What is required: The answer should contain all of the data, retyped without any alteration.

[Collected data entries]
/-- Cluster that virtual core vc of job j runs in. -/
def State.clusterFor (s : State) (j vc : Nat) : Option Nat :=
  (s.clustersOf j).find? (fun c => (s.cluster c).vcl == some (vc / max 1 (s.header j).vpc))

/-- Every virtual core of job j is changed by f: those on cores and those in images. -/
def State.onVCores (s : State) (j : Nat) (f : State → Nat → VCore → State × VCore) : State :=
  let s := (s.coresOfJob j).foldl (fun s p => match (s.core p).bound with
    | some (_, vc) =>
      let (s, v) := f s vc (s.core p).v
      s.setV p v
    | none => s) s
  (s.job j).contexts.foldl (fun s e => match e.2 with
    | some x =>
      let (s, v) := f s e.1 x.v
      s.setContext j e.1 (some { x with v := v })
    | none => s) s

/-- Descriptor sets and queue records of entry x reach every virtual core of job j. -/
def State.loadSets (s : State) (j : Nat) (x : Splice) : State :=
  let b := s.image j
  let h := s.header j
  s.onVCores j (fun s vc v =>
    let (v, l) := v.load b h x vc
    (match s.clusterFor j vc with
     | some c => l.foldl (fun s (k, n) => s.countDiscard j c (vc % max 1 h.vpc) k n) s
     | none => s, v))

/-- The stream directory and the receive plan of entry x reach the threads of cluster c. -/
def State.loadStreams (s : State) (j c : Nat) (x : Splice) : State :=
  match (s.cluster c).vcl with
  | none => s
  | some i =>
    let b := s.image j
    let h := s.header j
    let th (t : Nat) : Thread :=
      let l := threadList b h x i t
      let n := if netCount l = 0 then 0 else netBefore b h x i t
      { thread0 t with
        list := l
        plan := (List.range (netCount l)).map (fun k => (fieldLE b (x.rplan + 8 * (n + k)) 4, fieldLE b (x.rplan + 8 * (n + k) + 4) 4)) }
    let k := s.cluster c
    s.setCluster c { k with threads := tputAll thread0 [] ((List.range 64).map (fun t => (t, th t))), robin := 0, ticks := 0, spanClk := 0 }

/-- Registers whose writes wait for a splice at which the core is not bound (R140, R171, R231). -/
def State.latchCore (s : State) (p : Nat) : State :=
  if (s.core p).bound.isSome then s
  else
    let f := fnCore p
    let ks := [rg f 0x108, rg f 0x110, rg f 0x400, rg f 0x408, rg f 0x410, rg f 0x418]
    { s with inForce := ks.foldl (fun t k => tput csrReset t k (s.rd k)) s.inForce }

/-- HOLDLIMIT of a cluster comes in force (R292). -/
def State.latchCluster (s : State) (c : Nat) : State :=
  let k := rg (fnCluster c) 0x100
  { s with inForce := tput csrReset s.inForce k (s.rd k) }

/-- The cores of job j give up their virtual cores without keeping them: their program is replaced. -/
def State.unbind (s : State) (j : Nat) : State :=
  let s := (s.coresOfJob j).foldl (fun s p =>
    s.setCore p { s.core p with bound := none, v := vcore0, ib := none, fly := [], upset := [] }) s
  let s := (s.clustersOf j).foldl (fun s c =>
    s.setCluster c { s.cluster c with vcl := none, lanes := [], threads := [], round := 0, rounds := 1, swapping := false, idleAt := s.clk + 1 }) s
  s.setJob j { s.job j with contexts := [] }

/-- Every cluster's virtual cluster and enabled cores by R272. -/
def State.place (s : State) (j : Nat) : State :=
  let h := s.header j
  (s.takes j h).zipIdx.foldl (fun s (c, i) =>
    let l := s.enabledCores c
    s.setCluster c { s.cluster c with vcl := some i, lanes := l, round := 0, rounds := cdiv h.vpc (max 1 l.length) }) s

/-- The binding of R272 differs from the one in force. -/
def State.moved (s : State) (j : Nat) : Bool :=
  (s.takes j (s.header j)).zipIdx.any (fun (c, i) =>
    (s.cluster c).vcl != some i || (s.cluster c).lanes != s.enabledCores c)

/-- Every virtual core of job j leaves its core, with its image, and round 0 is placed anew: after a fence (R272, R442). -/
def State.rebind (s : State) (j : Nat) : State :=
  let s := (s.coresOfJob j).foldl (fun s p => s.saveCore p) s
  let s := (s.clustersOf j).foldl (fun s c =>
    s.setCluster c { s.cluster c with vcl := none, lanes := [], threads := [] }) s
  let s := s.place j
  (s.boundClusters j).foldl (fun s c =>
    ((s.cluster c).lanes.mapIdx (fun i p => (i, p))).foldl (fun s (i, p) => match s.inRound j c 0 i with
      | some vc => s.restoreCore j vc p
      | none => s) s) s

/-- A program is bound: its virtual cores hold the state of a job's first span (Table 5.8); round 0 starts on the
scratchpads as they are, later rounds on an image of zeros (log entry 11). -/
def State.bindProgram (s : State) (j : Nat) (g : Program) : State :=
  let s := s.unbind j
  let s := s.setJob j { s.job j with prog := some g, pending := none, started := false }
  let h := headerOf g.image
  let s := s.place j
  (s.boundClusters j).foldl (fun s c => match (s.cluster c).vcl with
    | none => s
    | some i => (List.range h.vpc).foldl (fun s k =>
        let vc := h.vpc * i + k
        let v := { vcore0 with codeLen := (codeOf g.image h vc).2 }
        match (s.cluster c).lanes[k]? with
        | some p => (s.setCore p { s.core p with bound := some (j, vc), v := v }).loadCode j vc p
        | none => (s.writeImage (s.imageAt j vc) []).setContext j vc (some ⟨v, []⟩)) s) s

end Sys2Proof.Machine
end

Solution to this exercise:
/-- Cluster that virtual core vc of job j runs in. -/
def State.clusterFor (s : State) (j vc : Nat) : Option Nat :=
  (s.clustersOf j).find? (fun c => (s.cluster c).vcl == some (vc / max 1 (s.header j).vpc))

/-- Every virtual core of job j is changed by f: those on cores and those in images. -/
def State.onVCores (s : State) (j : Nat) (f : State → Nat → VCore → State × VCore) : State :=
  let s := (s.coresOfJob j).foldl (fun s p => match (s.core p).bound with
    | some (_, vc) =>
      let (s, v) := f s vc (s.core p).v
      s.setV p v
    | none => s) s
  (s.job j).contexts.foldl (fun s e => match e.2 with
    | some x =>
      let (s, v) := f s e.1 x.v
      s.setContext j e.1 (some { x with v := v })
    | none => s) s

/-- Descriptor sets and queue records of entry x reach every virtual core of job j. -/
def State.loadSets (s : State) (j : Nat) (x : Splice) : State :=
  let b := s.image j
  let h := s.header j
  s.onVCores j (fun s vc v =>
    let (v, l) := v.load b h x vc
    (match s.clusterFor j vc with
     | some c => l.foldl (fun s (k, n) => s.countDiscard j c (vc % max 1 h.vpc) k n) s
     | none => s, v))

/-- The stream directory and the receive plan of entry x reach the threads of cluster c. -/
def State.loadStreams (s : State) (j c : Nat) (x : Splice) : State :=
  match (s.cluster c).vcl with
  | none => s
  | some i =>
    let b := s.image j
    let h := s.header j
    let th (t : Nat) : Thread :=
      let l := threadList b h x i t
      let n := if netCount l = 0 then 0 else netBefore b h x i t
      { thread0 t with
        list := l
        plan := (List.range (netCount l)).map (fun k => (fieldLE b (x.rplan + 8 * (n + k)) 4, fieldLE b (x.rplan + 8 * (n + k) + 4) 4)) }
    let k := s.cluster c
    s.setCluster c { k with threads := tputAll thread0 [] ((List.range 64).map (fun t => (t, th t))), robin := 0, ticks := 0, spanClk := 0 }

/-- Registers whose writes wait for a splice at which the core is not bound (R140, R171, R231). -/
def State.latchCore (s : State) (p : Nat) : State :=
  if (s.core p).bound.isSome then s
  else
    let f := fnCore p
    let ks := [rg f 0x108, rg f 0x110, rg f 0x400, rg f 0x408, rg f 0x410, rg f 0x418]
    { s with inForce := ks.foldl (fun t k => tput csrReset t k (s.rd k)) s.inForce }

/-- HOLDLIMIT of a cluster comes in force (R292). -/
def State.latchCluster (s : State) (c : Nat) : State :=
  let k := rg (fnCluster c) 0x100
  { s with inForce := tput csrReset s.inForce k (s.rd k) }

/-- The cores of job j give up their virtual cores without keeping them: their program is replaced. -/
def State.unbind (s : State) (j : Nat) : State :=
  let s := (s.coresOfJob j).foldl (fun s p =>
    s.setCore p { s.core p with bound := none, v := vcore0, ib := none, fly := [], upset := [] }) s
  let s := (s.clustersOf j).foldl (fun s c =>
    s.setCluster c { s.cluster c with vcl := none, lanes := [], threads := [], round := 0, rounds := 1, swapping := false, idleAt := s.clk + 1 }) s
  s.setJob j { s.job j with contexts := [] }

/-- Every cluster's virtual cluster and enabled cores by R272. -/
def State.place (s : State) (j : Nat) : State :=
  let h := s.header j
  (s.takes j h).zipIdx.foldl (fun s (c, i) =>
    let l := s.enabledCores c
    s.setCluster c { s.cluster c with vcl := some i, lanes := l, round := 0, rounds := cdiv h.vpc (max 1 l.length) }) s

/-- The binding of R272 differs from the one in force. -/
def State.moved (s : State) (j : Nat) : Bool :=
  (s.takes j (s.header j)).zipIdx.any (fun (c, i) =>
    (s.cluster c).vcl != some i || (s.cluster c).lanes != s.enabledCores c)

/-- Every virtual core of job j leaves its core, with its image, and round 0 is placed anew: after a fence (R272, R442). -/
def State.rebind (s : State) (j : Nat) : State :=
  let s := (s.coresOfJob j).foldl (fun s p => s.saveCore p) s
  let s := (s.clustersOf j).foldl (fun s c =>
    s.setCluster c { s.cluster c with vcl := none, lanes := [], threads := [] }) s
  let s := s.place j
  (s.boundClusters j).foldl (fun s c =>
    ((s.cluster c).lanes.mapIdx (fun i p => (i, p))).foldl (fun s (i, p) => match s.inRound j c 0 i with
      | some vc => s.restoreCore j vc p
      | none => s) s) s

/-- A program is bound: its virtual cores hold the state of a job's first span (Table 5.8); round 0 starts on the
scratchpads as they are, later rounds on an image of zeros (log entry 11). -/
def State.bindProgram (s : State) (j : Nat) (g : Program) : State :=
  let s := s.unbind j
  let s := s.setJob j { s.job j with prog := some g, pending := none, started := false }
  let h := headerOf g.image
  let s := s.place j
  (s.boundClusters j).foldl (fun s c => match (s.cluster c).vcl with
    | none => s
    | some i => (List.range h.vpc).foldl (fun s k =>
        let vc := h.vpc * i + k
        let v := { vcore0 with codeLen := (codeOf g.image h vc).2 }
        match (s.cluster c).lanes[k]? with
        | some p => (s.setCore p { s.core p with bound := some (j, vc), v := v }).loadCode j vc p
        | none => (s.writeImage (s.imageAt j vc) []).setContext j vc (some ⟨v, []⟩)) s) s

end Sys2Proof.Machine
end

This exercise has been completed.